As a graduation gift the family I nanny for let me tag along on their vacation to a resort called Big Cedar. It was beautiful to say the least. Every inch was covered in green hills and surrounded by amounts of trees that Nebraska can only dream of. I know I’m sounding pretty sappy describing the place but I can’t tell you how much I needed the change of scenery.
My favorite part was everyday I’d sneak away and go on the nature trails, but I’d always lead myself back to this one particular secluded spot by the lake. I’d take my shoes off and just listen and learn. Oh and I’d get sunburnt and be told I was near snakes, but I try to focus on the spiritual- not life threatening parts- of those times.
In that week I also felt impressed to go to the singles branch nearby. I felt bad for just visiting, that ward about had me convinced to give up my life in Omaha and move to Missouri. For one thing that ward was incredibly attractive. Like scarily attractive. But it turns out that the ward is mainly populated by 3 big families, all of whom are good looking, hence making the whole singles ward look good. I did my research.
Though you could tell the people in this ward were beautiful inside and out. Not every ward has the feeling this little branch gave.
Even though I was only there for a week I threw myself into every function they had. Wednesday night they had an institute class. I wonder if I had known what the class was about if I would have attended- lets just say they were covering a subject I was desperately running away from.

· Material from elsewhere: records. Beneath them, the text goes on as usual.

-- ==== Sys2Proof/Syntax.lean ====
section
/-!
DEFINITION. The commands of the module as a block: one constructor per row of the table of operations and events. A
command names the unit at which the step takes place and carries what comes from outside the model: the bytes of a frame
or a flit, a measurement, a choice the manual leaves to the firmware. What the unit does with it is read from the state,
which holds the module's own programs, tables and queues.
-/
namespace Sys2Proof

/-- What the model keeps of a received Wadi frame header (R552) that passed CRC, length and format: URGENT, the frame
counter, the request number, and whether the GCM tag verified (R538). -/
structure FrameHdr where
  urgent  : Bool
  counter : Nat
  reqId   : Nat
  tagOk   : Bool
deriving DecidableEq, Repr

/-- A codeword of a Seif lane (R375), as its receiver decoded it: `gap` codewords of the lane have come since the last one reported,
and `bad` of its 224 symbols were bad. -/
structure Code where
  lane : Nat
  gap  : Nat
  bad  : Nat
deriving DecidableEq, Repr

/-- The header of a window write or read (R421); `resOk` says whether its reserved fields are zero and `mcast` whether
the flit is of KIND 5. -/
structure WinHdr where
  entry : Nat
  gen : Nat
  offset : Nat
  length : Nat
  seq : Nat
  taskref : Nat
  resOk : Bool
  mcast : Bool
deriving DecidableEq, Repr

/-- The data of a window write (R421): its bytes, and first bit and count of those that it writes, where it writes its units only in part
(R245). -/
structure WinData where
  bytes : List Byte
  part  : Option (Nat × Nat)
deriving DecidableEq, Repr

/-- The status of a window read response and its data (R421). -/
structure WinReply where
  status : Nat
  data   : List Byte
deriving DecidableEq, Repr

/-- What admission finds of other modules: whether the partners' windows of a task group's borrow entries are open and large enough
(R333), and whether the windows of its multicast receivers have the group's unit (R429). -/
structure PeerWins where
  lent  : Bool
  units : Bool
deriving DecidableEq, Repr

/-- The receivers of a multicast group whose lag has stayed at the limit for DETACH_US (R433). -/
structure LateRcvs where
  group : Nat
  rcvs  : List Nat
deriving DecidableEq, Repr

/-- What a prefill replay has written (R487): the withdrawn module, and the bytes of its caches by task group and task virtual address. -/
structure Rebuilt where
  id    : Nat
  cache : List (Nat × Nat × List Byte)
deriving DecidableEq, Repr

/-- A window-opening entry (R558 kind 6). -/
structure WinReq where
  vaddr : Nat
  size : Nat
  unitLog2 : Nat
  rights : Nat
  peerMode : Nat
  peerLo : Nat
  peerHi : Nat
  pool : Nat
  perPeerMax : Nat
deriving DecidableEq, Repr

/-- The header of a Swarm message (R455). -/
structure SwarmHdr where
  step : Nat
  gen : Nat
  fmt : Nat
  thinned : Bool
  bucket : Nat
  shard : Nat
  hop : Nat
  block : Nat
  escMask : Nat
  sender : Nat
deriving DecidableEq, Repr

/-- What SWARM_COMMIT_QUERY carries: a question, an answer, or the mismatch of a check with its first failing element (R464). -/
inductive SwarmWord where
  | question
  | answer (committed : Bool)
  | mismatch (elem : Nat)
deriving DecidableEq, Repr

/-- Why the Wadi port discards a frame (R553). -/
inductive DiscardCause where
  /-- CRC, length, reserved field, PAD, CLASS, TYPE or PROTECTED: counted in WADI_RX_CNT BAD. -/
  | bad
  /-- A protected frame outside an open session: WADI_DROP_CNT NO_SESSION. -/
  | noSession
  /-- The tag or the counter fails R538: WADI_DROP_CNT AUTH and AUTH_FAIL. -/
  | auth
  /-- A frame without credit (R554): WADI_DROP_CNT CREDIT. -/
  | credit
  /-- A codeword the FEC could not correct touches the frame (R551). -/
  | fec
deriving DecidableEq, Repr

When I got to class they were talking about families being forever. You can imagine this subject hurts for me but this was especially poignant because they were talking about the need for having the priesthood in the home. As the class discussed in groups something to share out loud my heart sunk; I felt as if I had somehow ended up in this class 6 hours away from home to share one of my deepest heartaches with complete strangers.
When my group’s turn came up we were assigned to discuss the protection and securities having the priesthood in the home gives. I couldn’t tell from experience what it gives but I could share what hurts from not having it. How it hurts to know you never could have a father’s blessing in times you needed it the most. It hurts to see other families with this simple happiness you know you can’t have yet no matter how badly you want it. How it hurts to know that any moment something could happen to your family and suddenly you won’t be a family anymore. I still remember how everyone in that room was fixated on what I was sharing. I still remember how it hurt, yet felt good, to share what I had to say.
After the class I met more people from the ward who in turn shared some things I will never forget. But most importantly this class and the people I talked to made me realize I needed to just let things go. I’m still disappointed in my dad’s actions but suddenly I didn’t feel anger anymore.
As I left the institute class I called my dad. It was actually his birthday and I figured it would be best to call him up. I could tell he was surprised I called to talk to him and he spoke to me carefully- ready for me to give him the tongue lashing he deserved, but I didn’t. Some people may think I should have words with my dad for his actions but I know I went about things the right way. And I know however crazy it is I was meant to be in that Branson branch.
So things are back to normal as you can probably tell from some of the earlier posts. And now I have a new place to go to when I need to run away. I sincerely hope this won’t be my last experience in Branson. But even if it is I know I won’t ever forget it.